Нет, недаром он когда-то выделил роман Герцена, противопоставив ему целый ряд писателей. Было что-то в первом же творении Искандера, которое прочёл залпом, родственное и ему. Ну разве не те же самые мысли о том, что не хлебом единым жив человек и не к одной животной сытости он стремится, жили в душе и Герцена, и его, толстовских, раздумьях?
Теперь Тургенев напомнил о статье «К старому товарищу», которую знал Толстой и которая, на его взгляд, явилась как бы завещанием великого мыслителя, объединившего в своих исканиях и выводах опыт России и Запада, опыт многовекового стремления народов к свободе и счастью.
«Насильем и террором, — писал Герцен, — распространяются религии и политика, учреждаются самодержавные империи... насильем можно разрушать и расчищать место — не больше... Петрограндизмом социальный переворот дальше каторжного равенства Гракха Бабёфа и коммунистической барщины Кабе не пойдёт. Новые формы должны всё обнять и вместить в себе все элементы современной деятельности и всех человеческих стремлений. Из нашего мира не сделаешь ни Спарту, ни бенедиктинский монастырь. Не душить одни стихии в пользу других следует грядущему перевороту, а уметь всё согласовать — к общему благу...

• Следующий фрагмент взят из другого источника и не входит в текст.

/-- Words written out from R75's patterns, one of each family (95_test_vectors.md section 2.1). -/
def Obligations.SampleWordsDecode : Prop :=
  decodeWord 0x00E1 = some (.sys 0x0E1) ∧ decodeWord 0x2200 = some (.call 0x200) ∧
  decodeWord 0x3A7F = some (.seByte 10 0x7F) ∧ decodeWord 0x8AB7 = some (.subnReg 10 11) ∧
  decodeWord 0xB123 = some (.jpV0 0x123) ∧ decodeWord 0xC3F0 = some (.rnd 3 0xF0) ∧
  decodeWord 0xD125 = some (.drw 1 2 5) ∧ decodeWord 0xE19E = some (.skp 1) ∧ decodeWord 0xF11E = some (.addI 1) ∧
  decodeWord 0xF175 = none

/-! ### Reset and load (70_reset_and_hazards.md) -/

/-- R5, R27, R29, R32, R34, R50: what the document states of the fresh core: pc, sp, dirty and the place of the font, byte k of
FONT at address k, for every value of the parameters; and the document's own MEM_SIZE, W and H, with glyph A at 5 * 10.
The bytes of the document's FONT are log entry 5; a core with a MEM_SIZE below 0x200 is the model's choice (log entry 21). -/
def Obligations.ResetStatedValues : Prop :=
  (∀ p : Config.Params, (State.resetOf p).pc = 0x200 ∧ (State.resetOf p).sp = 0 ∧ (State.resetOf p).dirty = true ∧
    ∀ k : Fin Config.fontBytes, (State.resetOf p).byte k.val = p.font[k]) ∧
  State.reset = State.resetOf State.reset.params ∧ State.reset.params.memSize = 0xFFF ∧
  State.reset.params.width = 64 ∧ State.reset.params.height = 32 ∧
  State.reset.bytes (5 * 10) 5 = [0xF0, 0x90, 0xF0, 0x90, 0x90]

/-- R40, R230, what they mark as the spec's own choice, for every value of the parameters: zero registers, timers, slots
and memory above the font, Off pixels (D9; log entry 6), Released keys (D24; log entry 7), and a cleared fault latch (D5,
D33; log entry 6); a core with a MEM_SIZE below 0x200 is the model's choice (log entry 21). -/
def Obligations.ResetChosenValues : Prop :=
  ∀ p : Config.Params, (∀ r, (State.resetOf p).reg r = 0) ∧ (State.resetOf p).i = 0 ∧
    (∀ j : Fin 16, (State.resetOf p).stack[j] = 0) ∧ (State.resetOf p).dt = 0 ∧ (State.resetOf p).st = 0 ∧
    (∀ a, 80 ≤ a → (State.resetOf p).byte a = 0) ∧ (∀ row col, (State.resetOf p).fb.pixel row col = false) ∧
    (∀ k : Fin 16, (State.resetOf p).key[k] = false) ∧ (State.resetOf p).fault = none

/-- R230 (its zeros and cleared latch are D9, D24, D33; log entries 6, 7): a program of at most `MEM_SIZE - 0x200` bytes
loads from any state, the byte j at 0x200 + j; everything else is as after reset of a core with the same parameters, but
for the model's count of free values. For a MEM_SIZE below 0x200 the bound 0 is the model's choice (log entry 21). -/
def Obligations.LoadPlacesTheProgram : Prop :=
  ∀ (p : List Byte) (s : State), p.length ≤ s.params.memSize - 0x200 →
    ∃ t, handle (.resetLoad p) s = .next (t, .result none) ∧
      (∀ j (h : j < p.length), t.byte (0x200 + j) = p[j]) ∧
      (∀ a, a < 0x200 ∨ 0x200 + p.length ≤ a → t.byte a = (State.resetOf s.params).byte a) ∧
      t = { State.resetOf s.params with mem := t.mem, draws := s.draws }

/-- R201: a program of more than `MEM_SIZE - 0x200` bytes, 3583 for the document's memory, is rejected with its length,
one of exactly that many is not, and no step raises ProgramTooLong. That the rejected load latches the record, so that the
core is halted, is R231 (the spec's D33). For a MEM_SIZE below 0x200 the bound 0 is the model's choice (log entry 21). -/
def Obligations.TooLongProgramsAreRejected : Prop :=
  (∀ (p : List Byte) (s : State), p.length > s.params.memSize - 0x200 →
    ∃ t, handle (.resetLoad p) s = .next (t, .result (some (.programTooLong p.length))) ∧
      t.fault = some (.programTooLong p.length)) ∧
  (∀ (p : List Byte) (s : State), p.length = s.params.memSize - 0x200 →
    ∃ t, handle (.resetLoad p) s = .next (t, .result none)) ∧
  State.reset.params.memSize - 0x200 = 3583 ∧
  (∀ (s t : State) (n : Nat), s.fault = none → step s = .next t → t.fault ≠ some (.programTooLong n))

/-! ### Host events (60_exceptions.md) -/

/-- R216: a tick takes n from both timers, never below 0, in one event, also while halted; nothing else changes. -/
def Obligations.TickSaturates : Prop :=
  ∀ (n : Nat) (s : State), ∃ t, handle (.tick n) s = .next (t, .nothing) ∧
    t.dt.toNat = max ((s.dt.toNat : Int) - n) 0 ∧ t.st.toNat = max ((s.st.toNat : Int) - n) 0 ∧
    t = { s with dt := t.dt, st := t.st }

/-- R216, the spec's own inference: `tick(n)` is n successive `tick(1)`. -/
def Obligations.TickIsRepeatedTickOne : Prop :=
  ∀ (n : Nat) (s : State), ∃ t, handle (.tick n) s = .next (t, .nothing) ∧
    handleAll (List.replicate n (.tick 1)) s = .next (t, List.replicate n .nothing)

/-- R218: a key event sets its latch and no other; an index above 15 changes nothing. -/
def Obligations.KeyEventSetsOneLatch : Prop :=
  ∀ (k : Nat) (st : KeyStatus) (s : State), ∃ t, handle (.keyEvent k st) s = .next (t, .nothing) ∧
    (∀ j : Fin 16, t.key[j] = if j.val = k then decide (st = .pressed) else s.key[j]) ∧ t = { s with key := t.key }

/-- R220: the snapshot is the frame where dirty is set, which it clears, and nothing otherwise. -/
def Obligations.SnapshotOncePerDirty : Prop :=
  ∀ s : State,
    (s.dirty = true → ∃ t, handle .getSnapshot s = .next (t, .snapshot (some s.fb)) ∧ t = { s with dirty := false }) ∧
    (s.dirty = false → handle .getSnapshot s = .next (s, .snapshot none))

/-- R21, R37, R100, R108, R211: the event `step(rnd)` is the step, with the byte given to it and gone after it, and answers
the latch's value after it; a RND in it uses the host's byte; where no RND is executed the event does the same for every
byte; `read_status` answers the latch's value and changes nothing. That the byte travels in `rndIn` is the model's form (log
entry 1). -/
def Obligations.StepEventUsesItsByte : Prop :=
  ∀ (b : Byte) (s : State),
    (∃ t, step { s with rndIn := some b } = .next t ∧
      handle (.step b) s = .next ({ t with rndIn := none }, .result t.fault)) ∧
    (∀ w x kk, s.fault = none → s.pc.toNat + 1 < s.params.memSize → WordAtPc s w → decodeWord w = some (.rnd x kk) →
      ∃ t, handle (.step b) s = .next (t, .result none) ∧ t.reg x = b &&& kk) ∧
    ((s.fault = none → s.pc.toNat + 1 < s.params.memSize → ∀ w, WordAtPc s w → ∀ x kk, decodeWord w ≠ some (.rnd x kk)) →
      ∀ c : Byte, handle (.step b) s = handle (.step c) s) ∧
    handle .readStatus s = .next (s, .status s.fault)

/-- R107, R209 (the spec's D5; log entry 13): while a fault is latched, no sequence of events without a `reset_load`
changes the latch, a register, I, pc, the stack, memory or a pixel. -/
def Obligations.OnlyResetLoadLeavesTheFault : Prop :=
  ∀ (es : List HostEvent) (s t : State) (rs : List Reply) (r : Fault), s.fault = some r →
    (∀ e ∈ es, Safety.isResetLoad e = false) → handleAll es s = .next (t, rs) →
    t.fault = some r ∧ t.v = s.v ∧ t.i = s.i ∧ t.pc = s.pc ∧ SameStack s t ∧ t.mem = s.mem ∧ t.fb = s.fb ∧
    t.params = s.params

end
end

Уничтожать и топтать всходы легче, чем торопить их рост. Тот, кто не хочет ждать и работать, тот идёт по старой колее пророков и прорицателей, иересиархов, фанатиков и цеховых революционеров... А всякое дело, совершающееся при пособии элементов безумных, мистических, фантастических, в последних выводах своих непременно будет иметь и безумные результаты рядом с дельными...
Всякая попытка обойти, перескочить сразу — от нетерпенья, увлечь авторитетом или страстью — приведёт к страшнейшим столкновениям и, что хуже, к почти неминуемым поражениям. Обойти процесс пониманья так же невозможно, как обойти вопрос о силе...
Неужели цивилизация кнутом, освобождение гильотиной составляет вечную необходимость каждого шага вперёд?..
Нельзя людей освобождать в наружной жизни больше, чем они освобождены внутри. Как ни странно, но опыт показывает, что народам легче выносить насильственное бремя рабства, чем дар излишней свободы...
Нет, великие перевороты не делаются разнуздыванием дурных страстей. Христианство проповедовалось чистыми и строгими в жизни апостолами и их последователями, аскетами и постниками, людьми, заморившими все страсти — кроме одной...
Я не верю в серьёзность людей, предпочитающих ломку и грубую силу развитию и сделкам. Проповедь нужна людям, проповедь неустанная, ежеминутная, — проповедь, равно обращённая к работнику и хозяину, к земледельцу и мещанину. Апостолы нам нужны прежде авангардных офицеров, прежде сапёров разрушенья, — апостолы, проповедующие не только своим, но и противникам...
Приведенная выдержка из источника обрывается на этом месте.